Charlie Wilson on Surviving Cancer, Musical Legacy

Relentless, Passionate, Unstoppable— that’s Charlie Wilson. Forty years after he burst onto the scene with the Gap Band, the crooner still sells out shows and drops hit records. The key to his success? His desire to outwork absolutely anyone. “I think my good problem is that I have the passion to want to achieve again,” says Wilson, 60. “When people tell me, ‘No,’ it just gives me more motivation to prove them wrong.” And he has.
Since rebranding himself as “Uncle Charlie,” a nickname he received from Snoop Dogg, Wilson has been a leader on the R&B charts. With his latest project, Love, Charlie (out now), the veteran singer reminds listeners about what’s most important: “Share love, receive love, and then, know how to make love.” —by Britni Danielle

R&B legend talks reunions, legacy and beating cancer.

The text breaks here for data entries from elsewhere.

-- ==== Sys2Proof/Syntax.lean ====
section
/-! DEFINITION. The commands of the block: one constructor of Instr per row of spec/opcode_table.json, with the
operands that come from outside in that step, and the plain-data types those operands need.
What the device fetches from host memory, hears on a wire or measures in a step is an operand of the command of
that step (notes/assumptions/2.md). -/

namespace Sys2Proof

/-- Host port: `a` is the x16 port or port A, `b` is port B of a bifurcated device (R297). -/
inductive PortId where
  | a | b
deriving DecidableEq, Repr

/-- A mailbox: MB0 to MB3 of a host port, or the management port's one session (R394). -/
inductive Mbx where
  | host (p : PortId) (n : Fin 4)
  | mgmt
deriving DecidableEq, Repr

/-- The four Causeway ports. -/
inductive CwPort where
  | ne | nw | fe | fw
deriving DecidableEq, Repr

/-- Device rank 0 to 15. -/
abbrev Rank := Fin 16

/-- One of the four DRAM channels DA to DD. -/
abbrev DramCh := Fin 4

/-- One 4 KiB block with its 16-byte protection tag (Table 5-5). -/
structure Blk where
  data : List Byte
  tag  : BitVec 128
deriving DecidableEq, Repr

/-- The fields of a Causeway frame header that act at the destination (Table 8-3), whether the end-to-end CRC of the frame is good
(R274), and whether it came over its link good and in its place: LCRC, FEC and LINK_SEQ (R278). -/
structure Frame where
  cls      : Nat
  src      : Rank
  dst      : Rank
  pool     : Nat
  claim    : BitVec 32
  pairSeq  : Nat
  pairAck  : Nat
  session  : Nat
  replayed : Bool
  ackNow   : Bool
  hops     : Nat
  seqn     : Nat
  row      : Nat
  posFirst : Nat
  posLast  : Nat
  unit     : Nat
  arg      : Nat
  port     : CwPort
  crcOk    : Bool
  linkOk   : Bool := true
deriving DecidableEq, Repr

/-- Kinds of layout nodes (Table 11-9). -/
inductive NodeKind where
  | leaf | mirror | pq | concat
deriving DecidableEq, Repr

/-- One layout node entry, in pre-order (Table 11-9). -/
structure Node where
  kind     : NodeKind
  arg      : Nat
  childCap : Nat
deriving DecidableEq, Repr

/-- A striping node of a layout tree (R191), in depth-first order: its kind, k of PQ, the ranks of its leaves in
child order, and its capacity in blocks. -/
structure Stripe where
  kind  : NodeKind
  k     : Nat
  ranks : List Nat
  cap   : Nat
deriving DecidableEq, Repr

/-- Pool states (Table 2-2), in table order. -/
inductive PoolState where
  | creating | online | readOnly | deleting
deriving DecidableEq, Repr

/-- Member states (Table 6-3). -/
inductive MemberState where
  | current | absent | catchingUp | retired
deriving DecidableEq, Repr

/-- A reshape in progress (R216 to R219): the new layout and sherd size, the tidemark, and whether it pauses. -/
structure Reshape where
  nodes    : List Node
  stripes  : List Stripe
  sherd    : Nat
  floor    : Nat
  cap      : Nat
  rows     : Nat
  tidemark : Nat
  paused   : Bool
deriving DecidableEq, Repr

/-- The registry record of a pool (Table 2-1, R224, R225). -/
structure PoolRec where
  handle      : Nat
  uuid        : BitVec 128
  iu          : Nat
  cap         : Nat
  nodes       : List Node
  stripes     : List Stripe
  sherd       : Nat
  floor       : Nat
  tags        : Bool
  state       : PoolState
  prefSteward : Nat
  prefStandby : Option Nat
  lastSteward : Nat
  lastStandby : Option Nat
  createdAt   : Nat
  layoutGen   : Nat
  reshape     : Option Reshape
  secureDel   : Bool
  deleteJob   : Option Nat
  /-- Substitutions of R213 in the tree: the rank replaced, and the rank in its place. -/
  substs      : List (Nat × Nat)
  /-- Rebases committed so far (R230, R231), and the rank whose claim the last one set. -/
  rebases     : Nat
  rebaseRank  : Nat
deriving DecidableEq, Repr

/-- One rank of the registry membership, with the figures of the device there that the order checks need
(R34, R43, R290) and the flags of SHOAL_QUERY. -/
structure MemberRec where
  rank    : Nat
  serial  : BitVec 64
  dram    : Nat
  prov    : Nat
  spare   : Bool
  retired : Bool
  /-- It is below the 7 % of Table 4-4. -/
  low     : Bool
deriving DecidableEq, Repr

/-- An admin lease (R396 to R398): the pool handle, 0 for the shoal lease; holder rank × 4 + port; end and term. -/
structure Lease where
  handle : Nat
  holder : Nat
  ends   : Nat
  term   : Nat
deriving DecidableEq, Repr

/-- States of a secure-discard job (Table 2-6). -/
inductive JobState where
  | identifying | reparity | relocating | erasing | waitingMember | done | donePartial
deriving DecidableEq, Repr

/-- A secure-discard job (Table 2-5, Table 2-6). -/
structure SdJob where
  id          : Nat
  pool        : Nat
  lba         : Nat
  len         : Nat
  seqn        : Nat
  state       : JobState
  startedAt   : Nat
  blocksTotal : Nat
  blocksDone  : Nat
  rowsTotal   : Nat
  rowsDone    : Nat
  pendingMask : Nat
  /-- Members that have still to list their target blocks (Table 2-5 step 3). -/
  toList      : Nat
  elapsedMs   : Nat
  /-- Some copy is out of the job's reach (R64, R66). -/
  left        : Bool
deriving DecidableEq, Repr

/-- An entry of the persistent error log (Table 17-6). -/
structure ErrEntry where
  pool    : Nat
  lba     : Nat
  blocks  : Nat
  cause   : Nat
  rank    : Nat
  time    : Nat
  boot    : Nat
  widened : Bool
deriving DecidableEq, Repr

/-- An order that is applied (R395): what makes it unique, and its answer. -/
structure Applied where
  rank    : Nat
  port    : Nat
  session : BitVec 32
  token   : BitVec 32
  opcode  : Nat
  status  : Nat
  detail  : Nat
  payload : List Byte
deriving DecidableEq, Repr

/-- The content of the registry pool (R40, R41, R551): the shoal's configuration and its error log. -/
structure Registry where
  n        : Nat
  members  : List MemberRec
  pools    : List PoolRec
  leases   : List Lease
  jobs     : List SdJob
  nextJob  : Nat
  params   : Tab Nat
  applied  : List Applied
  /-- ERROR_LOG_CLEARs committed, by pool. -/
  clears   : Tab Nat
  errlog   : List ErrEntry
  /-- Every pool UUID drawn so far: none is used again (R33). -/
  uuids    : List (BitVec 128)
deriving DecidableEq, Repr

/-- An administrative order as it travels to the registry steward (R395): opcode and payload, and the rank, port,
session and TOKEN that make it unique. -/
structure Order where
  opcode  : Nat
  payload : List Byte
  rank    : Nat
  port    : Nat
  session : BitVec 32
  token   : BitVec 32
deriving DecidableEq, Repr

/-- What a CONTROL frame of the administrative kind carries: an order and the answer to it (R395); a range that enters or
leaves the error log (R552, R553); a head's word that a ticket of its own is to be dropped (R166, R309); a head's word that
its commands to a pool being deleted have ended (R38); the question whether a member maps anything of a pool at or above an
LBA, and its answer (R37); a standby's word that its part of a drill is over (R261); a member's word that its media is
worn (R142); a member's figures (R34, R43, R142), to the registry steward; and the oldest journal sequences of pools that a member's
new anchor needs (R145). -/
inductive OrderMsg where
  | order (o : Order)
  | answer (o : Order) (status detail : Nat) (payload : List Byte)
  | loss (e : ErrEntry) (gone : Bool)
  | drop (pool seqn reason : Nat)
  | drained (pool : Nat)
  | ask (o : Order) (pool lba : Nat)
  | mapped (o : Order) (found : Bool)
  | drillDone (newClaim : BitVec 32) (accepted noReply : Nat)
  | worn
  | figures (dram prov : Nat) (low : Bool)
  | anchored (needs : List (Nat × Nat))
  | room (full : Bool)
deriving DecidableEq, Repr

/-- Journal record types (Table 6-5). -/
inductive RecType where
  | intent | commit | drop | missed | resyncDone | tidemark | member
deriving DecidableEq, Repr

/-- A journal record (Table 6-4), CRC aside. -/
structure JRec where
  type      : RecType
  pool      : Nat
  seqn      : Nat
  time      : Nat
  claim     : BitVec 32
  group     : Nat
  row       : Nat
  posFirst  : Nat
  posLast   : Nat
  present   : Nat
  dataMask  : Nat
  layoutGen : Nat
  head      : Nat
  flags     : Nat
  arg       : Nat
deriving DecidableEq, Repr

/-- One pending sequence in a RESOLVE_REPLY (Table 8-5). -/
structure ResolveItem where
  seqn     : Nat
  row      : Nat
  posFirst : Nat
  posLast  : Nat
  units    : Nat
  dataMask : Nat
  flags    : Nat
  group    : Nat
deriving DecidableEq, Repr

/-- One role entry of a heartbeat (Table 8-6). -/
structure RoleEntry where
  pool    : Nat
  claim   : BitVec 32
  standby : Bool
deriving DecidableEq, Repr

/-- The link state of one Causeway port as TOPOLOGY floods it: the partner it is up to, if any. -/
abbrev LinkTo := Option Nat

/-- A codeword as the medium holds it (Table 5-2): LDPC parity, back-pointer, nonce, seal and the two ciphertexts. -/
structure Sealed where
  parity  : List Byte
  backPtr : BitVec 64
  nonce   : BitVec 96
  gcmTag  : BitVec 64
  tagCt   : BitVec 64
  dataCt  : List Byte
deriving DecidableEq, Repr

/-- What a decoder makes of one codeword of a page as it was sensed (R153 to R157): its syndrome is not zero, with the number of
checks that fail; or it is, with the bit positions in [37375:0] that the decoder changed, and the codeword it gives where that
is not the one the page was programmed with. -/
inductive CwResult where
  | failed (checks : Nat)
  | decoded (flips : List Nat) (other : Option Sealed)
deriving DecidableEq, Repr

/-- What a flash channel's training finds at one rate (R86): the read and the write window of each of the eight DQ bits after
centring, in 1/100 UI rounded down, and the duty-cycle residuals of RE and DQS, in 1/100 % of the clock period rounded up. -/
structure TrainStep where
  rate  : Nat
  read  : List Nat
  write : List Nat
  re    : Nat
  dqs   : Nat
deriving DecidableEq, Repr

/-- One line of the sweep of a DQ bit in one direction (Table 14-2 steps 5 and 6): at a Vref step of 0.5 % of VDDQD the first and the last
delay, in 1/64 UI, at which the bit reads right. -/
structure EyeLine where
  vref  : Nat
  first : Nat
  last  : Nat
deriving DecidableEq, Repr

/-- What the training of a DRAM channel measures at one rate (R470): the CA window in 1/64 UI, and the sweeps of its 80 DQ bits for reads and
for writes, four bits to a component. -/
structure DramSweep where
  rate  : Nat
  ca    : Nat
  read  : List (List EyeLine)
  write : List (List EyeLine)
deriving DecidableEq, Repr

/-- What became of a claim-lane frame the device was sending (R239): all 49 bits read back as driven, or the
frame lost at a bit position. -/
inductive LaneOutcome where
  | accepted
  | lostAt (bit : Nat)
deriving DecidableEq, Repr

/-- What a master may be kept from: a scratchpad bank (R482), or an address of Saggar's SRAM, key cache, fuses, DRBG or key-register ports
(R425). -/
inductive Guarded where
  | bank (n : Fin 32)
  | saggar (address : Nat)
deriving DecidableEq, Repr

/-- The regions of an uncorrectable DRAM read (Table 5-7). -/
inductive DramRegion where
  | mapSegment (pool seg : Nat)
  | pendingTable (pool localBlk : Nat)
  | greenHead (port : PortId) (queue : Nat) (tag : Fin 32) (block : Nat)
  | greenSherd (pool localBlk : Nat) (seqn : Nat)
  | readOffsets (row : Nat)
  | firmware
  | diagnostic
deriving DecidableEq, Repr

/-- The regions of an uncorrectable scratchpad read (Table 5-8). -/
inductive PadRegion where
  | firmware
  | stagingHead (port : PortId) (queue : Nat) (tag : Fin 32) (block : Nat)
  | stagingSherd (pool localBlk : Nat) (seqn : Nat)
  | readStaging (pool localBlk : Nat)
  | strandline (seqn : Nat)
  | journal (pool : Nat)
  | other
  | diagnostic
deriving DecidableEq, Repr

/-- The engines of R539. -/
inductive Engine where
  | decoder | glazeLane | sherd
deriving DecidableEq, Repr

/-- The regions of Bedrock (Table 13-10). -/
inductive BedRegion where
  | factory | bootrec | anchor | param | keystore | imageA | imageB
deriving DecidableEq, Repr

/-- The kinds of page a Bedrock program writes. -/
inductive BedWrite where
  | anchor | record (r : BedRegion) | staging
deriving DecidableEq, Repr

/-- The blocks Saggar holds (Table 13-9). -/
inductive HeldBlock where
  | lane (n : Fin 20) | keyCache | entropy
deriving DecidableEq, Repr

/-- The transports of SPDM (R445). -/
inductive Transport where
  | doe (p : PortId) | mctp
deriving DecidableEq, Repr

Is it likely for the Gap Band to get back together?
The main guy who really wanted that to happen was my younger brother Robert, and he passed, so I’d prob-
ably say no. But you never know what God has planned for us. It would take a lot of Gap Band fans to come out of the woodwork to say they wanted me to do that.

Why do audiences both young and old love you equally?
I understand both worlds. I understand all of the genres. You know, there is no music that I can’t do really, really well.

As a cancer survivor, how do you keep your stamina to constantly keep touring?
You’ve got to be in shape and you’ve got to keep a young spirit. Everybody’s trying to figure out how I got where I am— it’s because I have a driving, inspiring, young spirit.